Insecurity

Are you insecure? If so, the following devotional can fix you in just three minutes.

When I was in middle school – it was called junior high back then – I began to notice and be attracted to girls. My first girlfriend was Leslie. I had no courage around girls, so she chased me until she became my girlfriend for about two weeks.

We’d been friends for much longer. My best friend and I would play tetherball with her in her backyard and, sometimes, she’d watch my wrestling matches at school. But, after I became her boyfriend, she quickly dumped me and moved on. I don’t fault her for that.

Before this first brush with courting, I was backward and clumsy; afterward, I was backward, clumsy, and completely insecure. Attraction, attention, affection, and abandonment is the process of how kids begin to learn the social skills they will need once they mature and are ready to start courtship.

If nothing else, I’m consistently a slow learner, so when I entered high school, I had to take a speech class. When it came to my turn to stand up and give a speech, I took an “F” because I was too insecure to give the speech I had prepared and held in my hand.

As a novice student of history, I am astonished by the number of kingdoms destroyed by the actions of insecure leaders. Pride, combined with fear, produces an insidious foundation for insecurity. You can be sure that this toxic abscess within one’s self will manifest itself.

Hold on, you might say. If insecurity is a person’s nature, why am I picking on them? For twenty years, I was the poster child for insecurity. Then, God showed me that just as worry is a sin, so is insecurity.

Now, here comes the cure.

Just as worry is an expression of a person’s lack of trust in God, so insecurity is pride with doubt. Both pride and doubt are not God’s will for His children. God loves us and has told us, “God is our refuge and strength, A very present help in trouble.” (Psalms 46:1 KJV) If we are called on to give a testimony or to take a leadership role, we need to pray. If God tells us “yes” then any action on our part to undermine God’s call is a sin. None of us want that.

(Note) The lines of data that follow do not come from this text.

/-- The format record (R252). -/
def formatRecord (t : Timing) (linkFmt : Nat) (dispTimed : Bool) : List Byte :=
  leBytes 2 t.hAct ++ leBytes 2 t.vAct ++ leBytes 2 t.hTotal ++ leBytes 2 t.vTotal ++ leBytes 2 t.num ++ leBytes 2 t.den
    ++ leBytes 4 ((2 * t.num * t.hTotal * t.vTotal + t.den) / (2 * max 1 t.den)) ++ leBytes 2 t.first
    ++ leBytes 2 (if t.inter then t.first2 else 0) ++ leBytes 1 linkFmt
    ++ leBytes 1 ((if t.inter then 1 else 0) + (if t.psf then 2 else 0) + (if dispTimed then 4 else 0)) ++ leBytes 2 0

/-- A transmitter starts a format; the family is that of the serial clock's synthesizer (04_sdi_ports.md R133). -/
def State.sdiSends (s : State) (n : Nat) (t : Timing) (r : SdiRaster) : State :=
  let s := s.modPort n fun p => { p with sdiSent := some (sdiRasters.idxOf r) }
  let s := ((s.setSdi n .txRun).put (R.port_SDI_STATE_FAMILY n) r.syn).wr (Reg.port_SDI_FMT n) 0
  let s := (s.put (R.port_SDI_FMT_INTERLACED n) (if t.inter && !t.psf then 1 else 0)).put (R.port_SDI_FMT_PSF n)
    (if t.psf then 1 else 0)
  let rate := ((List.range 9).find? fun k => (sdiRate k).1 * r.den == r.num * (sdiRate k).2).getD 0
  ((s.put (R.port_SDI_FMT_WIDTH n) r.w).put (R.port_SDI_FMT_HEIGHT n) r.h).put (R.port_SDI_FMT_RATE n) rate

/-- The reference of a transmitter is wrong (04_sdi_ports.md R134). -/
def State.sdiRefBad (s : State) (n : Nat) : State := (s.setSdi n .txOff).raise (Flag.port_SDI_TX_REF_MISMATCH n)

/-- The SDI ports' checks at a raster start or a timing commit (R234; 04_sdi_ports.md R134). -/
def State.sdiStart (s : State) (f : Nat) (t : Timing) : State :=
  s.each (s.sdiPorts f) fun s n =>
    match s.sdiRow t (s.get (R.port_PORT_CFG_RATE n)) with
    | none => (s.setSdi n .txOff).raise (Flag.folio_RASTER_SDI_FMT_BAD f)
    | some r => if s.sdiRefGood n t.syn then s.sdiSends n t r else s.sdiRefBad n

/-- The reference check at a commit (04_sdi_ports.md R134): with the raster running it is repeated for the transmitters that are off;
otherwise a change of the timing is checked, and a transmitter whose check fails is off. -/
def State.sdiCommit (s : State) (f : Nat) (changed : Bool) : State :=
  let t := s.timing f
  s.each (s.sdiPorts f) fun s n =>
    if s.rasterRuns f then
      match s.sdi n, s.sdiRow t (s.get (R.port_PORT_CFG_RATE n)) with
      | .txOff, some r => if s.sdiRefGood n t.syn then s.sdiSends n t r else s.sdiRefBad n
      | _, _ => s
    else if changed && !s.sdiRefGood n t.syn then s.sdiRefBad n
    else s

/-- Whether a raster runs at all: for a port that is not SDI, or for an SDI port whose table row it matches (R234). -/
def State.rasterServes (s : State) (f : Nat) (t : Timing) : Bool :=
  (s.sdiPorts f).isEmpty || (s.folioPorts f).any fun n =>
    !s.sdiOut n || (s.sdiRow t (s.get (R.port_PORT_CFG_RATE n))).isSome

/-- WAIT_START is entered and the clock checked (R235, R237). -/
def State.rasterWaits (s : State) (f : Nat) : State :=
  let s := s.modFolio f fun x => { x with disp := 0, snap := none, nextLine := none, black := false, waiting := false }
  let s := ((s.setRaster f .waitStart).put (R.folio_LTR_STATUS_TOL f) 0xFFFF).put (R.folio_RASTER_STATUS_LINE f) 0
  s.raiseIf (!s.clkGood (s.timing f)) (Flag.folio_RASTER_CLK_MISMATCH f)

Left unchecked, when insecurity has run its full course, an implosion takes place leaving that person an empty shell, exposed to all as someone who’s God-given strength was drained by insecurities abrogating God’s joy, peace, contentment and love which are available to each of us through Christ Jesus.

You can read a brief example of the impact of insecurity in Mark 6:21-28, I’ll give you the “clincher” here: “And he [King Herod] promised her with an oath...” He was a king. He did not need to write her a blank check, but his insecurity in front of his guests manifested itself much to his remorse and eventual destruction.

‘Insecurity’s fruit is loss, destruction, and embarrassment. God wants better for you.

Insecurity will lose its hold on us if we do what Jesus said in Mark 12:29-30, “The most important one,” answered Jesus, “is this: Hear, O Israel: The Lord our God, the Lord is one.[a] 30 Love the Lord your God with all your heart and with all your soul and with all your mind and with all your strength.’” If we do this, then there’s no place in our lives for insecurity.

Prayer: Father God, we know your bountiful promises in your Word that calls us to peace and rest in You. Therefore, right now, we ask that you would give us the boldness to deal with the root causes of our insecurities. Set us free and teach us to cast all of our care upon you. Thank you for this new freedom you have imparted to us. In the Name of Jesus we pray. Amen!

There you go. If you take to heart these passages of Scripture and pray a prayer similar to the one, above, you are free of insecurity. Walk in faith and that’s good news.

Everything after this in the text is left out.